Spirituality, Writing

The Hardest Question

How was the Camino?

This question is both utterly welcome and so hard to answer. Where do I begin? It’s easy to talk about miles and blisters; it’s delightful to describe gorgeous vistas and wonderful companions. However, as I predicted, the essential things all happened on the inside, in the space created by my walking, prayer, and ultimately surrender to the experience.

I was determined to keep track of the outer and inner journey, so after waking up early every morning to get hydrated and caffeinated for the walk ahead, I pulled out my bluetooth keyboard and captured everything I could recall from the previous day. This left me with lots of raw material for my next book (tentatively titled Finding God Along the Way: Lessons from the Ignatian Camino for Life at Home), but it doesn’t help me answer the “how was it” question. It’s too much, just as my photos are too much; I need to cull the impressions down to a shareable size.

I did manage to write five short essays for the Ignatian Volunteer Corps to email to those following our journey. Here are my Reflections from the Road, which capture some of the experience as it was unfolding.

The point of pilgrimage, however, is transformation, and transformation takes time. The true measure of the Camino will be taken after my feet have healed and I am fully integrated back into my “normal” life, not thinking of Spain almost every waking minute. What changes will persist after the drama of the physical journey has subsided? That’s what I’m eager to know, yet only time will tell. For the moment, let me share just two words that I hope will continue to mark this experience: solidarity and indifference.

Solidarity

During one of our group reflections, I shared that I was trying to let the challenges of the Camino connect my heart to people who do hard things every day. Walking across a desert on blistered feet, for example, I tried to hold in prayer all those refugees who make arduous desert crossings without LL Bean hiking poles in hand or a pilgrims’ shelter on the horizon. “So many people’s lives are impossibly hard every day,” I said. “This is just a month, and we volunteered for it.” At that, Fr. Jose cracked up. “Volunteered?” he laughed. “You PAID for this!”

Indeed we did. This exercise in solidarity was imaginative at best, and is valuable only if it is also transformative, keeping me mindful of and compassionate towards those who suffer hardships that my month-long sojourn only hinted at.

Indifference

How much longer will we be walking uphill? Is it going to rain today? When do we stop for lunch? Will we sleep in private rooms or a bunk room tonight? Is there a washing machine at the next hostel? These and countless other questions popped into our heads and flew out of our mouths all day long, but Fr. Jose kept encouraging us to stay focused on the now. This path. These companions. This moment. This prayer. These smells and sounds and sights and feelings. He was teaching us to unhook our minds from a preoccupation with what might be, so as to be fully present to what was right in front of us, and to welcome with open hearts whatever came our way.

Of course, this was rendered easier by the fact that we had so few choices available to us (other than, in the words of Victor Frankl, the freedom to choose our attitude). Now that we are home and get to decide every blessed thing for ourselves again, it is easy for those superficial wants to clamor for attention. My hope is that I can allow my passing preferences to matter less, so as to be more present to what is, and allow that to call forth, as Ignatius would say, a deeper response to my life in God.

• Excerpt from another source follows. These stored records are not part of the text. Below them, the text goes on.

/-- The core sleeps or wakes. -/
def asleep (s : State) : Bool := s.pwr.phase == .parked || s.pwr.phase == .waking

/-- PDM clock n runs: enabled, while fast counting runs; during a wake PDM_CLK_0 alone runs from the hand-over (R91, R129). -/
def pdmRuns (s : State) (n : Nat) : Bool :=
  s.isSet (DEC_CLK_EN n) && s.clk.fast && s.pwr.phase != .parked && (n == 0 || s.pwr.phase != .waking)

/-- The level of PDM_CLK_n at tick t of fast counting (R129): 50 % duty, rising at multiples of the period; low while
disabled; none: high-impedance, on a standby and before the shared outputs are enabled (R604). -/
def pdmLevel (s : State) (n t : Nat) : Option Bool :=
  if !sharedOut s then none
  else match tabGet none n s.dec.clkFrom with
    | some f => some (decide (f ≤ t) && decide (2 * (t % pdmPeriod s n) < pdmPeriod s n))
    | none => some false

/-- Decimation starts: histories at mid-scale, grids at S = 0, and every buffer starts a block with SYNC (R132, R142, R157).
An unfinished block is not written, and its SEQ is used again. (DEDUCED, log entry 73). -/
def decStart (s : State) : State :=
  let s := forN 32 (fun ch s =>
    let c := s.ch ch
    s.setCh ch { c with hist := [], filt := [], cur := none, sync := true, seq := match c.cur with | some b => b.seq | none => c.seq }) s
  { s with dec := { s.dec with gridS := 0, nextT := [], gap := none, startAt := some s.now } }

/-- The channel's edge of its line is captured (R128). -/
def chCaptured (s : State) (ch : Nat) : Bool :=
  s.isSet (if ch % 2 = 0 then DEC_LINE_EN_R (ch / 2) else DEC_LINE_EN_F (ch / 2))

/-- The running PDM clocks, decimation and channels follow their registers (R91, R129, R132, R158). -/
def settlePdm (s : State) : State :=
  let on := s.isSet DEC_CTRL_EN && s.clk.fast && !asleep s
  let s := if on then (if s.dec.startAt.isNone then decStart s else s)
    else if s.dec.startAt.isSome then { s with dec := { s.dec with startAt := none } } else s
  let edge := fun (n : Nat) => ceilDiv s.now (pdmPeriod s n) * pdmPeriod s n
  let ck := (List.range 4).foldl (fun t n =>
    tabPut none n (if pdmRuns s n then some ((tabGet none n s.dec.clkFrom).getD (edge n)) else none) t) s.dec.clkFrom
  if !on && s.dec.clkFrom.isEmpty && s.dec.chans.isEmpty then { s with dec := { s.dec with clkFrom := ck } }
  else
    forN 32 (fun ch s =>
      let c := s.ch ch
      let h := if on && chCaptured s ch then (tabGet none (chClk s ch) s.dec.clkFrom).map (fun f => c.heard.getD (max f s.now))
        else none
      if h = c.heard then s else s.setCh ch { c with heard := h, sync := c.sync || h.isSome })
      { s with dec := { s.dec with clkFrom := ck } }

/-- The settings (CFG, BUF_CFG, ring base) in force at instant t: the newest write before it (R152). -/
def cfgAt (s : State) (ch t : Nat) : Word × Word × Nat :=
  match (s.ch ch).cfgLog.find? (fun e => decide (e.1 < t)) with
  | some e => e.2
  | none =>
    match (s.ch ch).cfgLog with
    | [] => (s.reg (DEC_CH_CFG ch), s.reg (DEC_CH_BUF_CFG ch), s.r64 (DEC_CH_BUF_LO ch))
    | _ => (resetWord (DEC_CH_CFG ch), resetWord (DEC_CH_BUF_CFG ch), 0)

/-- Note the channel's settings after a write. -/
def decSnap (ch : Nat) (s : State) : State :=
  let c := s.ch ch
  let e := (s.now, s.reg (DEC_CH_CFG ch), s.reg (DEC_CH_BUF_CFG ch), s.r64 (DEC_CH_BUF_LO ch))
  s.setCh ch { c with cfgLog := e :: c.cfgLog.take 64 }

/-- The preset a channel runs beside GUST (0 none). -/
def secOf (cfg : Word) : Nat := (DEC_CH_CFG_SEC 0).of cfg

/-- Preset p runs on the channel under CFG `cfg` (R38, R131). -/
def presetRuns (s : State) (ch p : Nat) (cfg : Word) : Bool :=
  if p = 0 then (DEC_CH_CFG_GUST_EN 0).of cfg == 1 && !slowPdm s (chClk s ch) else secOf cfg == p

/-- The 64-tap FIR of bank b of preset p over the history z (R139). -/
def firAcc (s : State) (p b : Nat) : Nat → List Int → Int
  | _, [] => 0
  | i, z :: r => toSigned 24 (s.getF (DEC_COEF_C p b i)) * z + firAcc s p b (i + 1) r

/-- The output arithmetic of R139: value and clip. -/
def decArith (acc : Int) (invert : Bool) (gain : Int) : Int × Bool :=
  let y := roundEvenShr acc 22
  let y := if invert then -y else y
  let y := applyGain gain y
  (satS 24 y, clipsS 24 y)

/-- Declared delay of the active bank. -/
def decDly (s : State) (p : Nat) : Nat :=
  if s.isSet (DEC_FIR_CTRL_ACTIVE p) then s.getF (DEC_FIR_DLY_DLY_B p) else s.getF (DEC_FIR_DLY_DLY_A p)

/-- The stamp of instant t (R134), modulo 2^64. -/
def decStamp (s : State) (ch p t : Nat) : Nat :=
  (((t : Int) - decDly s p - toSigned 16 (s.getF (DEC_CH_ADJ_STAMP_ADJ ch))) % (2 ^ 64 : Int)).toNat

/-! ### Detectors (R144, R145) -/

/-- Threshold j of a channel against a code of detector `det`: start or end of its condition (R145). While THR_j.DET is off
or names another detector, COND_j stays as it was. (DESIGN CHOICE, log entry 74). -/
def threshold (ch j det code : Nat) (s : State) : State :=
  if s.getF (DEC_CH_THR_DET ch j) ≠ det then s else
  let lvl := s.getF (DEC_CH_THR_LEVEL ch j)
  let hyst := s.getF (DEC_CH_THR_HYST ch j)
  let below := s.isSet (DEC_CH_THR_DIR ch j)
  let on := s.getB (DEC_CH_STAT_COND ch) j
  let starts := if below then decide (lvl ≤ code) else decide (code ≤ lvl)
  let ends := if below then decide (code + hyst ≤ lvl) else decide (lvl + hyst ≤ code)
  if !on && starts then ((s.setB (DEC_CH_STAT_COND ch) j).hitB (DEC_DET_EVT_CH j) ch).event (0x0A0 + 32 * j + ch)
  else if on && ends then s.clrB (DEC_CH_STAT_COND ch) j
  else s

/-- Both thresholds. -/
def thresholds (ch det code : Nat) (s : State) : State := threshold ch 1 det code (threshold ch 0 det code s)

/-- The envelope after one magnitude (R144), exact: e = e + (|x| − e)·2^−k. -/
def envNext (num ex x k : Nat) : Nat × Nat := if k = 0 then (x, 0) else (num * (2 ^ k - 1) + x * 2 ^ ex, ex + k)

/-- The three detectors take one sample (R144). -/
def detect (ch : Nat) (y : Int) (s : State) : State :=
  let x := y.natAbs
  let s := s.maxF (DEC_CH_PEAK_MAG ch) (min x (2 ^ 24 - 1))
  let s := thresholds ch 1 (levelOf x 1) s
  let c := s.ch ch
  let k := if c.envN < x * 2 ^ c.envE then min 20 (s.getF (DEC_CH_ENV_ATT ch)) else min 20 (s.getF (DEC_CH_ENV_REL ch))
  let e := envNext c.envN c.envE x k
  let ec := levelOf e.1 (2 ^ e.2)
  let sum := c.rmsSum + x * x
  let cnt := c.rmsCnt + 1
  let full := decide (2 ^ clampN 4 14 (s.getF (DEC_CH_RMS_WIN ch)) ≤ cnt)
  let s := s.setCh ch { c with envN := e.1, envE := e.2, rmsSum := if full then 0 else sum, rmsCnt := if full then 0 else cnt }
  let s := thresholds ch 3 ec (s.setF (DEC_CH_ENV_LEVEL ch) ec)
  if full then
    let rc := levelOfSquare sum cnt
    thresholds ch 2 rc (s.setF (DEC_CH_RMS_LEVEL ch) rc)
  else s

How was the Camino? It was the hardest and best thing I’ve ever done. Yet ultimately, we will know this experience by its fruit, and it’s not even close to harvest time.

Stay tuned!

Fresh pilgrims depart from Loyola.

Journey’s End: Manresa!

4 thoughts on “The Hardest Question”

  1. Your future book sounds wonderful. One of my favourite non-fiction books is “The Way is Made for Walking” by Arthur Boers, who walked the Camino de Santiago and discovered a renewed spirituality in the process.